Squids are a wide range of cephalopods, most of which (more than 300) belong to the order Teuthoidea (or Teuthida).
Squids live in the coastal and the ocean waters and differ in size, habitat, and life styles to include rapid swimming and floating plankton.
They are ecologically relevant and very essential in the food chain.
Structure: Squids are tube-shaped with double-headed bodies which are compact. They have two of their 10 arms specialised in the form of long slender tentacles each with four rows of suckers and toothed and horny rings.
Internal Shell: The majority of squids have an internal, feathery-shaped structure that is shaped out of a horny material and this gives them strength and buoyancy.
Eyesight: The squid eyes are very complicated which is nearly similar to the human one; the eyes are usually placed on the sides of the head.
Reproduction and Life Cycle
Egg Attachment: The location and mode of attachment of eggs in different species of squids occur differently. Others have them fastened to floating weeds and others on the sea bed.
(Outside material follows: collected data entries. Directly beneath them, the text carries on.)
-- ==== Sys2Proof/Machine/Layouts.lean ====
section
/-! DEFINITION. The layouts of the configuration records: every field with its bits, its default and its range, every
reserved range, the body length and the reason code, as the record tables of the chapters give them. -/

namespace Sys2Proof.Machine

/-- The record types (R55). -/
inductive RT
  | node | pll | clko | time | stnPlace | enc | cue | stnJet | nozzleMap | waveform | waveset | stitchMask
  | spitPattern | stnScan | facetDelay | pulsePattern | sos | lane | health | calDefaults | testPattern | axis
  | sdm | blowerCurve | step | microstepTable | profile | loop | lamp | act | ain | thermal | domain | bank
  | dma | host | xport | mitten | fabric | twin | referee | startup
  deriving DecidableEq, Repr, Inhabited

/-- The fields of the configuration records, under the manual's names. -/
inductive F
  | FLASH_CS1_MIB | FLASH_CS0_MIB | CAL_CS | NODE_ID | LOCK_TOL_PS | UNLOCK_TOL_PS | BW_LOG2 | TC_POINTS | DIV
  | SOURCE | TAP | FORMAT | START | PARK | INVERT | PTP_DOMAIN | PRIORITY1 | PRIORITY2 | IP_PREFIX
  | PPS_DELAY_NS | SLEW_PPB | STEP_NS | FAB_PERIOD_MS | LOG_SYNC | LOG_ANNOUNCE | LOG_DELAY_REQ
  | ANNOUNCE_TIMEOUT | TIME_SRC | ETH_MODE | TRANSPORT | DELAY_MECH | TWO_STEP | PPS_POL | SCALE_NUM
  | SCALE_DEN | WEB_REPEAT | STN_OFFSET | REG_OFFSET | LEAD_NS | BRIM_MIN_LINES | GLIDE_SLOPE | XCHK_TOL
  | REG_WINDOW | UPSTREAM_NODE | VMAX_MM_S | COAST_MAX | REG_GAIN | PRI_ENC | SEC_ENC | LE_CUE | REG_CUE
  | UPSTREAM_STN | SPEED_WIN | LE_SRC | SEC_EN | XCHK_ACTION | REG_EN | ACCEL_EN | WEB | COUNT_NM | MODE
  | DIR_INVERT | SSI_BITS | SSI_CLK_MHZ | SSI_PERIOD_US | HOLDOFF_US | LATENCY_NS | FILTER_NS | POLARITY
  | PLANE_COLS | LINE_RATE_MAX | HEAD_E_MAX | HEAD_TYPE | AMP_MIN | AMP_MAX | AMP_STEP | DUTY_M | DUTY_ACTION
  | BUILD_AHEAD | MASK_PHASE | SPIT_AUTO_IDX | SPIT_AUTO_EN | SPIT_GAP_LINES | IDLE_SPIT_MS
  | IDLE_SPIT_PERIOD_US | LANE_MASK | STITCH_SWAP_EN | COL_BASE | NOZZLES | ROWS_M1 | ROW3_LINES | ROW2_LINES
  | ROW1_LINES | ROW0_LINES | ROW3_PU | ROW2_PU | ROW1_PU | ROW0_PU | SWEEP_PIXELS | PIX_PER_FACET
  | SOS_TO_IMAGE | SE_PIXELS | STN_E_MAX | STN_WIN_SWEEPS | BEAM_ON_MAX | PHASE_SLEW | PHASE_TOL | SOS_WIN
  | EOS_TRIM_MAX | FACET0_ANGLE | POLY_AXIS | BEAMS | FACETS_M1 | EOS_FILT | LATENCY_PS | BUF_MIN
  | TIME_PERIOD_US | ASYM_PS | RETURN_SLACK_US | TELEM_PERIOD_US | KIND | FALLBACK_EN | FORCE_LOW | TX_INVERT
  | RX_INVERT | OUT_K | WINDOW_EVENTS | SPREAD_MAX | CHECK_PATTERN | CHECK_FIRES | MISSING_OUT
  | OVERFILL_COUNTS | PARTNER_EN | CHECK_EN | APPLY_LEAD_US | RUNG_LINES | COMB_PITCH | BLOCK_LINES
  | MARK_LEVEL | XCHK_SUM | XCHK_AGREE | HALL_OFFSET | FOLLOW_RPM | ID_REF | ALIGN_I | VBUS_MIN_V | VBUS_MAX_V
  | FOLLOW_MS | ALIGN_MS | SPEED_TOL_RPM | XCHK_COUNT | KP_I | KI_I | KP_W | KI_W | KP_P | KP_PH | KI_PH
  | REF_VALUE | COUNTS_PER_REV | ANGLE_OFFSET | IQ_MAX | OC_LIMIT | W_MAX | ACC_RPM_S | DEC_RPM_S | PWM_PHASE
  | PWM_HALF | DEADTIME | GATE_POL | SHUNT_WIN_NS | MOD_MAX | SHUNT_U_AIN | SHUNT_V_AIN | SHUNT_W_AIN
  | VBUS_AIN | ENC | HALL_ENC | REF_IDX | POLE_PAIRS | REF_SRC | ANGLE_SRC | SPEED_DIV_M1 | LOOP_DIV_M1
  | PHASE_STN | SAFE_STATE | ACTION | OSR | FAST_OSR | MCLK_DIV | MCLK_SEL | MCLK_EDGE | FS | OFFSET | T_ON
  | T_OFF | POINTS | IN_SRC | IN_IDX | IN_FILT | IRUN | IHOLD | KP_C | KI_C | STEP_PER_COUNT | STALL_W
  | HOLD_DELAY_MS | STALL_MS | CHOP_HALF | SENSE_WIN_NS | DMAX | SENSE_A_AIN | SENSE_B_AIN | USTEP_LOG2 | DECAY
  | MIX | STALL_ACTION | OUT_POL | TGT_OFFSET | POS_MIN | POS_MAX | VMAX | ACC | DEC | TGT_SCALE | TGT_SRC
  | TGT_IDX | TGT_DEADBAND | KP | KI | KD | KFF | B0 | B1 | B2 | A1 | A2 | OUT_MIN | OUT_MAX | SAFE_OUT
  | SP_VALUE | RAMP_RATE | BAND | PHASE_US | T_SAT_MS | SAT_WIN_MS | SAT_FRAC | BAND_SAMPLES | SRC_HOLD_MS
  | KP_SH | KI_SH | KD_SH | KFF_SH | B0_SH | B1_SH | B2_SH | A1_SH | A2_SH | DF_SH | SRC_KIND | SRC_IDX
  | SRC_CNT_M1 | SP_SRC | SP_IDX | DST_KIND | DST_IDX | DST_CNT_M1 | SAT_ACTION | CHARGE_EN | CHARGE_STN
  | BQ_EN | PERIOD_T | DUTY_MAX | OPEN_MA | OC_MA | T_DIAG_NS | N_DIAG | SENSE_AIN | LAMP_STN | DIAG_EN
  | OPEN_COUNT | SAFE_DUTY | DUTY_MIN | ENABLE_LOOP | LIMIT_HI | LIMIT_LO | GAIN | ELEC_MAX | ELEC_MIN
  | GAIN_SH | FILT | UNIT | LIMIT_SAFE | NB0_NODE | NB1_NODE | NB2_NODE | NB3_NODE | NB0_OFS | NB1_OFS
  | NB2_OFS | NB3_OFS | NB_COUNT | BG_POINTS | BLIND_FINISH_MS | FORCE_ON | WEIGHT_M1 | STN_MASK | SYS_BANDS
  | TICKET_USE | METERED | WPORT | SHARE | BURST_KIB | MAX_READS | ARM_MARGIN_US | PREFILL_LINES | PAGES_MAX
  | CQ_COALESCE_US | EVENT_VEC | MAX_RATE | MAX_WIDTH | EVENT_MIN_SEV | PEER_NODE | PEER_PORT | ROLE | LANES
  | TWIN | COUNT | CROWN_PRIO | VISOR_LEAD_US | VISOR_TIMEOUT_MS | AUDIT_PERIOD_MS | CROWN_LOST_MS | DEPTH_MAX
  | PARTNER_NODE | REF0_NODE | REF1_NODE | REF2_NODE | REF3_NODE | MITTEN_IDX | REF_LOST_MS | HOLD_MAX_MS
  | LINING_LAG_US | INITIAL_ACTIVE | SWAP_PIN_EN | PAIR_HI | FENCE_LO | FENCE_HI | LIVE_WAIT_MS | TIME_WAIT_S
  | REQUIRE_TIME | ENGAGE_SRC | CROWN_WAIT_MS | DOMAIN_STEP_US | DOMAIN_STEP_MAX | STOP_MAX_MS
  deriving DecidableEq, Repr, Inhabited

/-- One field of a layout: its bits, default, range and whether it is two's complement. -/
structure Field where
  f : F
  hi : Nat
  lo : Nat
  dflt : Int
  min : Int
  max : Int
  signed : Bool
  deriving DecidableEq, Repr
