/-- The port on the way to a node: the child port whose subtree holds it, else the parent port (R604); a node whose id
another node has is excluded from routing (R91). -/
def Fab.portTo (f : Fab) (dst : Nat) : Option Nat :=
  if f.dup then none
  else
    match f.ports.find? (fun p =>
        p.2.up && f.parent != some p.1 && p.2.subtree.any (fun r => r.1 ≤ dst && dst ≤ r.2)) with
    | some p => some p.1
    | none => f.parent

/-- The credit a port has on a channel: the peer's buffer less what it has not returned (R599, R609). -/
def Port.avail (p : Port) (bulk : Bool) : Int :=
  let ret : Nat := match p.credit with
    | some c => if bulk then c.bulkRet.toNat else c.urgRet.toNat
    | none => 0
  let sent := if bulk then p.sentB else p.sentU
  (if bulk then 4096 else 128) - (((sent + 2 ^ 32 - ret) % 2 ^ 32 : Nat) : Int)

/-- A frame leaves a port: it is counted in its channel (R596, R609, R626). -/
def Dev.portSend (p dst : Nat) (b : XBody) (d : Dev) : Dev :=
  let blk := b.bulk
  let n := b.blocks
  let x := d.fab.ports.at p
  let x :=
    { x with
      sentU := if blk then x.sentU else x.sentU + n, sentB := if blk then x.sentB + n else x.sentB
      seqU := if blk then x.seqU else nextSeq x.seqU, seqB := if blk then nextSeq x.seqB else x.seqB
      recent := (d.qns, n, blk) :: x.recent }
  (({ d with fab := { d.fab with ports := d.fab.ports.set p x } }).bump (uid cXPORT p) .FRAMES_TX 1).emit
    (.xason dst p b (if blk then (d.fab.ports.at p).seqB else (d.fab.ports.at p).seqU) d.qns)

/-- A frame is to leave a port; without credit, or behind one that waits, it waits and is counted (R609, R626). -/
def Dev.portQueue (p dst : Nat) (b : XBody) (d : Dev) : Dev :=
  let x := d.fab.ports.at p
  let blk := b.bulk
  if (if blk then x.waitB else x.waitU).isEmpty ∧ (b.blocks : Int) ≤ x.avail blk then d.portSend p dst b
  else
    let x := if blk then { x with waitB := x.waitB ++ [(dst, b)] } else { x with waitU := x.waitU ++ [(dst, b)] }
    ({ d with fab := { d.fab with ports := d.fab.ports.set p x } }).bump (uid cXPORT p) .CREDIT_STALLS 1

/-- Waiting frames of one channel leave while credit lasts. -/
def Dev.portDrain (p : Nat) : List (Nat × XBody) → Dev → List (Nat × XBody) × Dev
  | [], d => ([], d)
  | (dst, b) :: q, d =>
    if (b.blocks : Int) ≤ (d.fab.ports.at p).avail b.bulk then Dev.portDrain p q (d.portSend p dst b)
    else ((dst, b) :: q, d)

/-- A message to a node, on the port that leads to it; without a route it waits (R604, R605). A message to the own node
is not sent. -/
def Dev.xsend (dst : Nat) (b : XBody) (d : Dev) : Dev :=
  if dst = d.node ∨ d.fab.dup then d
  else
    match d.fab.portTo dst with
    | some p => d.portQueue p dst b
    | none => { d with fab := { d.fab with held := d.fab.held ++ [(dst, b)] } }

/-- A message on one port (link-local, or toward a neighbour). -/
def Dev.xport (p : Nat) (b : XBody) (d : Dev) : Dev := d.portQueue p 0xFFFF b

/-- A port of the tree: UP, with the peer its record names, and no cross link but as parent (R603, R604, R624). -/
def Dev.treePort (d : Dev) (p : Nat) : Bool :=
  let x := d.fab.ports.at p
  p < 4 && x.up && !x.mismatch && !d.fab.dup && (d.cfgN .xport p .ROLE == 0 || d.fab.parent == some p)

/-- A flood: to every tree port but one (R604). -/
def Dev.flood (but : Option Nat) (b : XBody) (d : Dev) : Dev :=
  ((upTo 4).filter (fun p => d.treePort p && but != some p)).foldl (fun d p => d.xport p b) d

/-- The referees of the pair in rank order: 0xFFFF is none for ranks 1 to 3 only (R27, R659). -/
def Dev.refs (d : Dev) : List Nat :=
  d.nodeNamed (d.cfgN .twin 0 .REF0_NODE)
    :: ([F.REF1_NODE, F.REF2_NODE, F.REF3_NODE].map (d.cfgN .twin 0)).filter (· ≠ 0xFFFF)

/-- A node can be reached over the fabric, or over the lining port through the partner (R604, R639). -/
def Dev.reaches (d : Dev) (r : Nat) : Bool := (d.fab.portTo r).isSome || (d.fab.ports.at 4).up

/-- An entry of the lining leaves over LP while this twin is active and a standby listens (R648, R650). -/
def Dev.lineOut (last : Bool) (snapshot : Bool) (e : LiningEntry) (d : Dev) : Dev :=
  if d.isTwin ∧ d.twin.role = .active ∧ d.twin.serving ∧ (d.fab.ports.at 4).up then
    let f : LiningFrame :=
      { epoch := BitVec.ofNat 32 d.twin.epoch, seq := BitVec.ofNat 32 d.twin.outSeq, stamp := BitVec.ofNat 64 d.qns,
        entry := e, last := last, incomplete := d.twin.mirrorCut }
    ({ d with twin := { d.twin with outSeq := nextSeq d.twin.outSeq, mirrorCut := false } }).xport 4 (.lining snapshot f)
  else d

/-- A change of a section of the lining (R648). -/
def Dev.delta (e : LiningEntry) (d : Dev) : Dev := d.lineOut false false e

/-- What section 1 of the lining says of a station's placement (R648). -/
def Dev.placeEntry (d : Dev) (n : Nat) : LiningEntry :=
  .placement (Fin.ofNat 8 n) ((d.stn.at n).leLast.getD 0) (d.stn.at n).g (d.stn.at n).pReg
    ((d.stn.at n).glides.map (fun x => (x.rem, x.slope)))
Development: In some species the young squid are used at hatching and the others have a planktonic larval phase.
Bioluminescence: some of the squids have light organs and a fascinating part of their behavior is known as bioluminescence, and it assists them in communication, prey attraction and to recognize various things.
Ecological Role
Food Source: Squids are food to a large number of predators such as the sperm whales, bony fishes, and human beings.
Size Diversity: The vastness of squid distribution begins with the size because the smallest squid species, i.e. Southern pygmy squid, is only 1.6 cm in length and on the other end, we have the squids that cannot get larger than 43 feet i.e. the giant and colossal squids, and the latter has been reported to grow much bigger at approximately over 65 feet although there are unconfirmed records of it growing to over 65 feet.
Giant squid (Architeuthis)
Size and Rarity: The giant squid is one of the largest living invertebrate forms. An entire giant squid carcasses have been discovered that were 3.2 meters long but there are reports to suggest that they could have been as long as 5.5 meters without losing their tentacles.
Place and Research: Giant and colossal squid have been estimated to live in the deep ocean waters, and many studies on biology and behavior are ongoing, but work to find these and study them continues.
The fossil-mining innovation made by this digital breakthrough also expands the squid evolutionary history and emphasizes their initial dominance within the marine food webs. It is found that squids were major sea actors in the oceans way before marine mammals emerged, and this has made marine wildlife so diverse and intelligent than it was before.